The first time I ever got drunk was on a Friday afternoon at Abby’s house. We ditched school together and went to her house. She opened up her father’s liquor cabinet and made me drinks. Eventually I had tried a shot from every bottle, a quick way to learn about the hazards of mixing alcohol.

While I was half passed out and still experimenting with the drinks lined up in front of me, Abby was in the other room making phone calls to invite more people over to enjoy this little party. I’m sure she called the phone in the Orchestra room, and I’ll bet that Donnie took the call… He was the only one who showed up.

Is it possible that he planned to do these things to me? Did he see it as an opportunity? I never thought so, but now that I’m viewing the circumstances in a fresh light, I fear that may have been the case.

He walked through the door like he owned the place, went to the fridge and grabbed a pack of beers. Abby was busy on a phone call with her latest crush. Donnie sat down next to me. I was so drunk I could barely communicate but I tried to appear put together. He opened a bottle of beer and explained to me that I needed to chug it.

We each polished off two beers and then I passed out for a bit. In my drunken state, I remember him trying to make out with me on the sofa. I was unresponsive. He tried to get me to walk, but I couldn’t. Thought he was doing it to help me sober up, but I was wrong.

He picked me up and carried me into Abby’s bedroom and locked the door. I remember feeling like a ragdoll and how everything was spinning. From beneath this drunken haze I did my best to fight, and managed to squirm enough that he didn’t accomplish his objective.

Nausea set in and I began to sober a tiny bit. I lacked the physical strength to break free from under him so I tried to reason with him as best I could. My thoughts came out as mumbles so it didn’t work… But throwing up on him did, or so I thought.

Frustrated, he dragged me across the hall and tossed me into the shower. The freezing water rained down on me while I huddled in a little heap on the ground. Thinking I was free, I sobbed quietly, my tears blending with the drops of water. But he wasn’t finished.

He entered the shower and made it clear how all of this was going to play out. By then I was so exhausted that all I wanted was for it to end, and if that’s what it took to break free and find my way back home to safety, then that’s how it was going to be.

Entry Filed under: The Black Hole,Time Travel

5 Comments

  • 1. Lewis Moten  |  January 30th, 2005 at 3:53 pm

    Some people just need to find a one way ticket to hell. This guy is a total creep. My wife tells me that she wouldn’t change her past for anything in the world, because she wouldn’t be the person she is today. I really hope that you are happy with who you are today. Don’t let creeps like this take away your happyness in life today.

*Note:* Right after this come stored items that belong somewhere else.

/-- A HELLO after its access checks (R64). -/
def W.hello (w : W) (q : Nat) (x : Qp) (m : Msg) (c : Option Chan) : W :=
  let bad := if bindFail q x m.chan c = 0 && !w.worldActive x.world then 6 else bindFail q x m.chan c
  if bad ≠ 0 then (w.helloAck q m c 0 1).refuse x.world m.chan bad
  else
    let vmin := m.be 16 1
    let vmax := m.be 17 1
    if x.ver ≠ 0 then
      if vmin ≤ x.ver && x.ver ≤ vmax then w.helloAck q m c x.ver 0 else w.helloAck q m c 0 2
    else
      let v := min vmax (w.get F.CHN_CRPCTL_VMAX)
      if vmin = 0 || vmax < vmin || v < vmin then w.helloAck q m c 0 2
      else
        let w := (w.modQp q fun x => { x with ver := v, misses := 0 }).modChan m.chan fun c => { c with crpver := v }
        (w.helloAck q m c v 0).clientBack m.chan

/-! ### SUBMIT (R34 to R38, R66 to R71) -/

/-- Tokens that a transaction is charged: one for each 4 KiB, at most the depth; 0 for a world without a limit (R37, R163). -/
def W.tokens (w : W) (world len : Nat) : Nat :=
  match Tab.find? w.dev.worlds world with
  | some r => if r.depth = 0 then 0 else min r.depth (ceilDiv len 4096)
  | none => 0

/-- Charge a QUEUED transaction that waits for tokens, if no earlier one of its world waits and the bucket holds enough (R37). -/
def W.charge (w : W) (i : Nat) : W :=
  match w.txn i with
  | none => w
  | some t =>
    let n := w.tokens t.world t.length
    let ahead := Tab.exists? w.dev.txns fun j u => decide (j < i) && decide (u.wait = .tokens) && decide (u.world = t.world) && decide (u.st = .queued)
    let held := match Tab.find? w.dev.worlds t.world with | some r => r.tokens | none => 0
    if t.wait ≠ .tokens || ahead || decide (held < n) then w
    else
      let w := w.modWorld t.world fun r => { r with tokens := r.tokens - n, spent := r.spent + n }
      w.modTxn i fun t => { t with wait := .engine, charged := true }

/-- LOW of R69: the lowest number the channel holds, as a transaction before ENDED or a completion-cache entry; SEQHI + 1 when it holds none. -/
def W.lowSeq (w : W) (c seqhi : Nat) : Nat :=
  match w.dev.txns.filter fun p => p.2.chid = c && !p.2.gone && p.2.load.isNone with
  | [] => seqhi + 1
  | p :: t => t.foldl (fun (m : Nat) (q : Nat × Txn) => min m q.2.seq) p.2.seq

/-- The held transaction of a sequence number. -/
def W.seqTxn (w : W) (c seq : Nat) : Option (Nat × Txn) :=
  Tab.first? w.dev.txns fun _ t => decide (t.chid = c) && decide (t.seq = seq) && !t.gone && t.load.isNone

/-- Check 4 of R34: the operation is permitted. An OP that is neither read nor write is judged by the body checks (R67). -/
def Chan.permits (c : Chan) (op : Nat) : Bool := (!(op = 1) || c.wrok) && (!(op = 2) || c.rdok)

/-- Check 5 of R34: the extent maps inside [TGTBASE, TGTLIMIT). -/
def Chan.extentOk (c : Chan) (offset len : Nat) : Bool :=
  decide (c.tgtbase + offset / 2 ^ c.lbaShift + ceilDiv len c.segSize * c.slotLbas ≤ c.tgtlimit)

/-- Checks 4 to 6 of R34. -/
def W.mayTouch (w : W) (c : Chan) (write : Bool) (offset len : Nat) : Bool :=
  c.permits (if write then 1 else 2) && c.extentOk offset len && w.worldActive c.world

/-- The first check of R34 that a SUBMIT fails; 0 when it passes them all. One that its world's SUSPEND or REVOKE ends has passed the last (R37). -/
def W.submitFail (w : W) (q : Nat) (x : Qp) (m : Msg) (c : Option Chan) (ending : Bool) : Nat :=
  match bindFail q x m.chan c, c with
  | 0, some c =>
    if !c.permits (m.be 16 1) then 4
    else if !c.extentOk (m.be 24 8) (m.be 32 8) then 5
    else if !ending && !w.worldActive c.world then 6 else 0
  | n, _ => n

/-- The body rules of R66, R67 and R42. -/
def W.bodyOk (w : W) (c : Chan) (m : Msg) : Bool :=
  let op := m.be 16 1
  let inl := nbit (m.be 17 1) 0
  let off := m.be 24 8
  let len := m.be 32 8
  (decide (op = 1) || decide (op = 2)) && decide (m.be 17 1 < 2) && decide (m.be 18 2 = 0) && decide (m.be 56 8 = 0) &&
  decide (1 ≤ len) && decide (len ≤ 2 ^ 36) && decide (off % 2 ^ c.lbaShift = 0) &&
  (!w.hasXform c || decide (off % c.segSize = 0)) &&
  (!inl || (decide (op = 1) && decide (len ≤ 4096) && decide (m.be 40 8 = 0) && decide (m.be 48 4 = 0)))

/-- A SUBMIT that ends at once with NOACCESS or BADREQ: the credit return counts on the channel the queue pair is bound to (R36, R71). -/
def W.endSubmit (w : W) (q : Nat) (x : Qp) (m : Msg) (status : Nat) : W :=
  let w := w.cretUp (x.chid.getD m.chan)
  w.sendComplete q m.chan m.seq status 1 (m.be 52 4) 0 w.now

  • 2. Fallen Plebeian  |  January 30th, 2005 at 5:49 pm

    I don’t know where to begin… what you have written here has completely silenced me. THE GUY SHOULD BE ROTTING IN HELL RIGHT NOW! Or better yet, in jail, so that he would know how it feels to get one of his holes ‘enlarged’ by penetration…

  • 3. Grins  |  January 30th, 2005 at 5:55 pm

    My heart hurts for the little girl you were. I do agree with Lewis’s wife though, the pains I’ve been through in the past are part of what made me today. Although I am not glad that you were hurt, I am glad that you’ve survived and become who you are today.

  • 4. Christina  |  January 31st, 2005 at 8:38 am

    That’s terrible.

    I’ve been in a comparable situation and I disagree with everyone above, I would change that if given the chance, screw it making me the person I am today.

    What does it say about things when nearly every girl I know has a story like this?

  • 5. Aurora  |  January 31st, 2005 at 3:10 pm

    Thanks for all the support! Don’t worry about me though, writing about this is my magical way of letting it all go. I write for three important reasons:

    1. It cures any denial I may have had, 2. Compiling these memories in a way that makes sense to others helps me make sense of it too, and 3. Who knows, maybe sharing all of this can help somebody some day.